Classical economics held that the two types of economic variables, nominal and real, exist independently, resulting in this dichotomy of the Classical model. Classical economist Pigou compared this characteristic of nominal capital to a “veil” necessary to look beyond to find the real forces propelling the economy. Money is just a tool to facilitate the barter within an economy and it influences merely the nominal price level and the level of money wages. The nominal money stock has no true affect on real variables, such as output, real interest rates and unemployment, or the real health of the economy. The Classical interpretation gives little importance for the government and its ability to manage the economy. For instance, if the Central Bank prints more money thus doubling the money supply and causing inflation, the level of outputs will double accordingly. Classical thinkers reasoned that the real value of money is essentially the quantity of real goods which it can purchase. Thus, the real wage level, the amount of output the consumer will actually be able to buy for his nominal money; will remain unchanged as increasing price levels follow the increase in money supply until equilibrium is reached once again. Or rather, expenditure on goods is increased as a result of excess capital until the balance price level is reached and excess demand is satisfied; resulting in the new equilibrium.

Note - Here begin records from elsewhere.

-- ==== Sys2Proof/Machine/Tile.lean ====
section
/-! DEFINITION. Class 0x2, tile (R114 to R119), and the background fetches of tiles with their budgets (R62, R115, R116). -/

namespace Sys2Proof.Machine

/-- Tiles of a Hearth that handles hold out of its promotion pool: home copies and borrowed copies (R116). -/
def heldInHearth (s : State) (h : Nat) : Nat :=
  ((s.stv.items.filter (·.hearth = h)).flatMap fun it => it.threads.flatMap fun e =>
    e.2.handles.filter fun x => !(x.kind == .scratch)).length

/-- The budget of a fetch issued now (R62, R99): the deadline less the Pilot count and the compute reserve, none without a
deadline. -/
def fetchBudget (s : State) (it : Item) : Option Nat :=
  it.deadline.map fun d =>
    let left := if ptPast s.clk.pilot d then 0 else ptDiff d s.clk.pilot
    left - it.reserve

/-- A fetch begins for an item: its number (R115). -/
def beginFetch (s : State) (i : ItemId) (f : Fetch) : State := onItem s i fun it => { it with fetches := it.fetches ++ [f] }

/-- TLD (R115, R116). -/
def execTld (t : ThreadRef) (w : BitVec 64) (ecc : Ecc) (s : State) : Ans :=
  issue s t w 2 0 fun it th =>
    let a := (sReg th (wSa w)).toNat
    if a % 16384 ≠ 0 then .next (fault s t 0xF0 a)
    else match freeHandle th with
      | none => .next (fault s t 0xF1 a)
      | some n =>
        if poolSize (t0Slice s it.hearth) ≤ heldInHearth s it.hearth then
          .next (onThread s t fun x => if x.wait = .none then { x with wait := .pool s.clk.pilot } else x)
        else
          let s1 := match cachedLeaf s it.job a with
            | some l =>
              if mpaDev (leafMpa l a) = selfDev s then (stoveDecode s (lineOf (mpaLpa (leafMpa l a))) ecc).1 else s
            | none => s
          let s2 := beginFetch s1 t.item { jva := a, thread := t.n, issued := s.clk.pilot, budget := fetchBudget s it }
          .next (onThread s2 t fun x =>
            nextPc { addHandle x (wDst w) { num := n, kind := .borrowed, jva := a, fetch := it.fetches.length } with wait := .none })

/-- TLD_POOL_TIMEOUT (R116): 10 ms have passed. -/
def execTldPoolTimeout (t : ThreadRef) (s : State) : Ans :=
  match itemOf s t.item, (threadOf s t).wait with
  | some it, .pool since =>
    if runsCode it && usPassed since s.clk.pilot 10000 then
      .next (onThread (fault s t stTimeout (sReg (threadOf s t) (match it.code.bind fun ws => ws[(threadOf s t).pc]? with
        | some w => wSa w
        | none => 0)).toNat) t fun x => { x with wait := .none })
    else notEnabled s
  | _, _ => notEnabled s

/-- The pairing whose shadow tile may take a primary's place, and that tile (R61). -/
def shadowOf (s : State) (job jva : Nat) : Option Nat :=
  s.t0.pairs.findSome? fun p =>
    if p.job = job && p.valid && p.addr ≤ jva && jva < p.addr + 16384 * p.tiles then
      some (nth 0 p.shad ((jva - p.addr) / 16384))
    else none

/-- A fetch changed. -/
def onFetch (s : State) (i : ItemId) (k : Nat) (g : Fetch → Fetch) : State :=
  onItem s i fun it => { it with fetches := it.fetches.mapIdx fun j f => if j = k then g f else f }

/-- The handles that name fetch `k` take what it brought. -/
def fillHandles (s : State) (i : ItemId) (k : Nat) (g : Handle → Handle) : State :=
  onItem s i fun it => { it with threads := tmapAll {} (fun th => { th with
    handles := th.handles.map fun h => if h.fetch = k && !(h.kind == .scratch) then g h else h }) it.threads }

/-- A fetch became whole with a tile: its home copy is promoted, any other tile is borrowed (R55, R58, R115). -/
def fetchWhole (s : State) (i : ItemId) (k : Nat) (g : TileGot) (shadow : Bool) : State :=
  match itemOf s i with
  | none => s
  | some it =>
    let f := nth {} it.fetches k
    let both := shadow || f.askShadow.isSome
    let s1 := if both then onT0 s fun x => { x with shadowDropped := satInc 32 x.shadowDropped } else s
    let s2 := chargeReads s1 i g.srcs
    let s3 := match g.home with
      | some tile => promote s2 tile it.job
      | none =>
        let b : Borrow := { jva := f.jva / 16384, job := it.job, item := i }
        if ((t0Slice s2 it.hearth).borrowed.any fun x => x = b) then s2
        else match makeBorrowRoom s2 it.hearth it.job with
          | (s', true) => onT0Slice s' it.hearth fun x => { x with borrowed := x.borrowed ++ [b] }
          | (s', false) => s'
    let s4 := fillHandles s3 i k fun h => { h with
      kind := match g.home with | some tile => .home tile | none => .borrowed,
      data := { tag := g.tag, cells := if g.home.isSome then [] else cellsOf g.bytes } }
    let s5 := onFetch s4 i k fun x => { x with st := .whole, usedShadow := shadow }
    if shadow then onItem s5 i fun x => { x with shadowCnt := x.shadowCnt + 1 } else s5

/-- A fetch failed whole (R115); a failure that a fence counts is kept for it (R219). -/
def fetchFailed (s : State) (i : ItemId) (k st : Nat) : State := onFetch s i k fun x => { x with st := .failed st }

/-- The Dense shadow of a fetch read at its home on this module (R62). -/
def readShadow (s : State) (tile : Nat) : State × Got TileGot :=
  let ls := upTo 256 fun k => tile * 256 + k
  let (s1, ready) := prepReads s ls
  if !ready then (s1, .wait)
  else if ls.any (isPoisoned s1) then (s1, .bad stPoison)
  else match loadTag (tagCode s1 tile) with
    | .ok t => (s1, .ok { tag := t, bytes := readBytes s1 (tile * 16384) 16384, srcs := ls.map fun l => .here (l * 64) })
    | _ => (s1, .bad stPoison)

/-- TILE_FETCH_COMPLETE (R62, R115): the first copy that is whole is used; the original is looked at first. -/
def execTileFetchComplete (i : ItemId) (k : Nat) (s : State) : Ans :=
  match itemOf s i with
  | none => notEnabled s
  | some it =>
    if it.fetches.length ≤ k then notEnabled s
    else
      let f := nth {} it.fetches k
      if f.st ≠ .fetching then notEnabled s
      else match readTile s i f.thread f.jva with
        | (s1, .ok g) => .next (fetchWhole s1 i k g false)
        | (s1, .bad st) =>
          (match f.askShadow with
            | none => .next (fetchFailed s1 i k st)
            | some tile => match readShadow s1 tile with
              | (s2, .ok g) => .next (fetchWhole s2 i k g true)
              | (s2, .wait) => .next s2
              | (s2, .bad _) => .next (fetchFailed s2 i k st))
        | (s1, .wait) =>
          match f.askShadow with
          | none => .next s1
          | some tile => match readShadow s1 tile with
            | (s2, .ok g) => .next (fetchWhole s2 i k g true)
            | (s2, _) => .next s2

/-- FETCH_BUDGET_LAPSE (R62, R99, R186): the shadow is fetched, or the miss action decides. -/
def execFetchBudgetLapse (i : ItemId) (k : Nat) (s : State) : Ans :=
  match itemOf s i with
  | none => notEnabled s
  | some it =>
    let f := nth {} it.fetches k
    match f.budget with
    | none => notEnabled s
    | some b =>
      if it.fetches.length ≤ k || f.st ≠ .fetching || s.clk.pilot < f.issued + b || it.result.isSome then notEnabled s
      else match shadowOf s it.job f.jva with
        | some tile => .next (onFetch s i k fun x => { x with askShadow := some tile, budget := none })
        | none =>
          if it.miss then .next (fault s { item := i, n := f.thread } stTimeout f.jva)
          else .next (onFetch s i k fun x => { x with budget := none })

/-- TALLOC: a zeroed scratch tile (R114, R118); beyond SCRATCH it is fault 0xF4. -/
def execTalloc (t : ThreadRef) (w : BitVec 64) (s : State) : Ans :=
  issue s t w 2 1 fun it th =>
    match freeHandle th with
    | none => .next (fault s t 0xF1 0)
    | some n =>
      if it.scratch ≤ scratchUsed it then .next (fault s t 0xF4 0)
      else .next (onThread s t fun x => nextPc (addHandle x (wDst w) { num := n, data := { tag := wFmt w } }))

/-- TST: the tile of handle sSB stored whole (R119). -/
def execTst (t : ThreadRef) (w : BitVec 64) (s : State) : Ans :=
  issue s t w 2 2 fun it th =>
    let a := (sReg th (wSa w)).toNat
    if a % 16384 ≠ 0 then .next (fault s t 0xF0 a)
    else
      let (s1, g) := wholeTile s it th (sReg th (wSb w))
      onGot s1 t a g fun (tag, bs) =>
        let (s2, d) := storeTile s1 t.item t.n (.store t) a tag bs
        onGot s2 t a d fun _ => .next (onThread s2 t nextPc)

/-- TREL: the handle is no longer live. -/
def execTrel (t : ThreadRef) (w : BitVec 64) (s : State) : Ans :=
  issue s t w 2 3 fun _ th =>
    match liveHandle th (sReg th (wSa w)) with
    | none => .next (fault s t 0xF1 0)
    | some h => .next (onThread s t fun x => nextPc { x with handles := x.handles.filter (·.num ≠ h.num) })

/-- TRV: 512 bytes of a handle (R117). -/
def execTrv (t : ThreadRef) (w : BitVec 64) (s : State) : Ans :=
  issue s t w 2 4 fun it th =>
    onGot s t 0 (useHandle it th (sReg th (wSa w))) fun h =>
      let (s1, g) := readHandle s it h (512 * wImm19 w) 512
      onGot s1 t h.jva g fun bs => .next (onThread s1 t fun x => nextPc (setV x (wDst w) (BitVec.ofNat 4096 (leNat bs))))

/-- Bytes written into a scratch tile. -/
def putData (d : TileData) (off : Nat) (bs : List Byte) : TileData := { d with cells := putBytes d.cells off bs }

/-- TWV: vSB written to scratch. -/
def execTwv (t : ThreadRef) (w : BitVec 64) (s : State) : Ans :=
  issue s t w 2 5 fun it th =>
    onGot s t 0 (useScratch th (sReg th (wSa w))) fun h =>
      .next (onThread (meter s it.job 0 512) t fun x =>
        nextPc (modHandle x h.num fun y => { y with data := putData y.data (512 * wImm19 w) (natLe 512 (vReg x (wSb w)).toNat) }))

/-- TTAG. -/
def execTtag (t : ThreadRef) (w : BitVec 64) (s : State) : Ans :=
  issue s t w 2 6 fun it th =>
    onGot s t 0 (useHandle it th (sReg th (wSa w))) fun h =>
      onGot s t h.jva (handleTag s h) fun tag => .next (onThread s t fun x => nextPc (setS x (wDst w) (BitVec.ofNat 64 tag)))

/-- TWAIT: 0 when the tile is whole, else the status of the failure. -/
def execTwait (t : ThreadRef) (w : BitVec 64) (s : State) : Ans :=
  issue s t w 2 7 fun it th =>
    match liveHandle th (sReg th (wSa w)) with
    | none => .next (fault s t 0xF1 0)
    | some _ => match useHandle it th (sReg th (wSa w)) with
      | .ok _ => .next (onThread s t fun x => nextPc (setS x (wDst w) 0))
      | .bad st => .next (onThread s t fun x => nextPc (setS x (wDst w) (BitVec.ofNat 64 st)))
      | .wait => .next s

/-- TCVT: a new scratch handle with the tile converted (R75); to the tile's own format it is a copy (R117). -/
def execTcvt (t : ThreadRef) (w : BitVec 64) (s : State) : Ans :=
  issue s t w 2 8 fun it th =>
    match freeHandle th with
    | none => .next (fault s t 0xF1 0)
    | some n =>
      if it.scratch ≤ scratchUsed it then .next (fault s t 0xF4 0)
      else
        let (s1, g) := wholeTile s it th (sReg th (wSa w))
        onGot s1 t 0 g fun (tag, bs) =>
          let (s2, out) := if tag = wFmt w then (s1, bs) else convertTile s1 tag (wFmt w) (wCvt w) bs
          .next (onThread (meter s2 it.job 0 16384) t fun x =>
            nextPc (addHandle x (wDst w) { num := n, data := { tag := wFmt w, cells := cellsOf out } }))

end Sys2Proof.Machine
end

Although this theory of pure monetary neutrality may work in the long run, when the economy has had sufficient time to adjust labor and production to reach market-clearing equilibrium; it is bound to fail in the short run. The comparative static analysis of the Classical model contrasts between different positions of equilibrium, arising from a shift in some parameter. The resulting disequilibrium must then be balanced out until a new equilibrium is reached by an adjustment in some other variable. This is the point where the Classic theory of pure monetary neutrality fails. Although it may work splendidly in the long run, when the economy has had sufficient time to adjust labor and production to reach market-clearing equilibrium; it is bound to fail in the short run. Classical economists already noted that the Classical, static, model does not count for this laps time or dynamic period until equilibrium is reached. Adjustment in the market is unrealistically assumed to be automatic and immediate, causing a temporary disequilibrium and the resulting inadequacy of this model in the short run. There are a variety of impediments to the automatic adjustment of variables, such as insufficiently responsive prices to changes in the and . Prices’ reluctance to change, often called “sticky prices”, are caused by inadequate information, consumers’ resistance to frequent price changes and long-term contracts with fixed prices. Inflation, or the change in the nominal value of the money stock, does affect the real economy in the short run, as consumers may be mislead by “money illusion”. People may have the false sense that they are getting richer at times of inflation, when in fact only the nominal value of money is increasing. Consumers are lulled by the idea that their wages are increasing, when perhaps in inflation-adjusted terms they may not be better off. The Keynesian term “money illusion” encourages people to spend more and may help gear the economy out of recession.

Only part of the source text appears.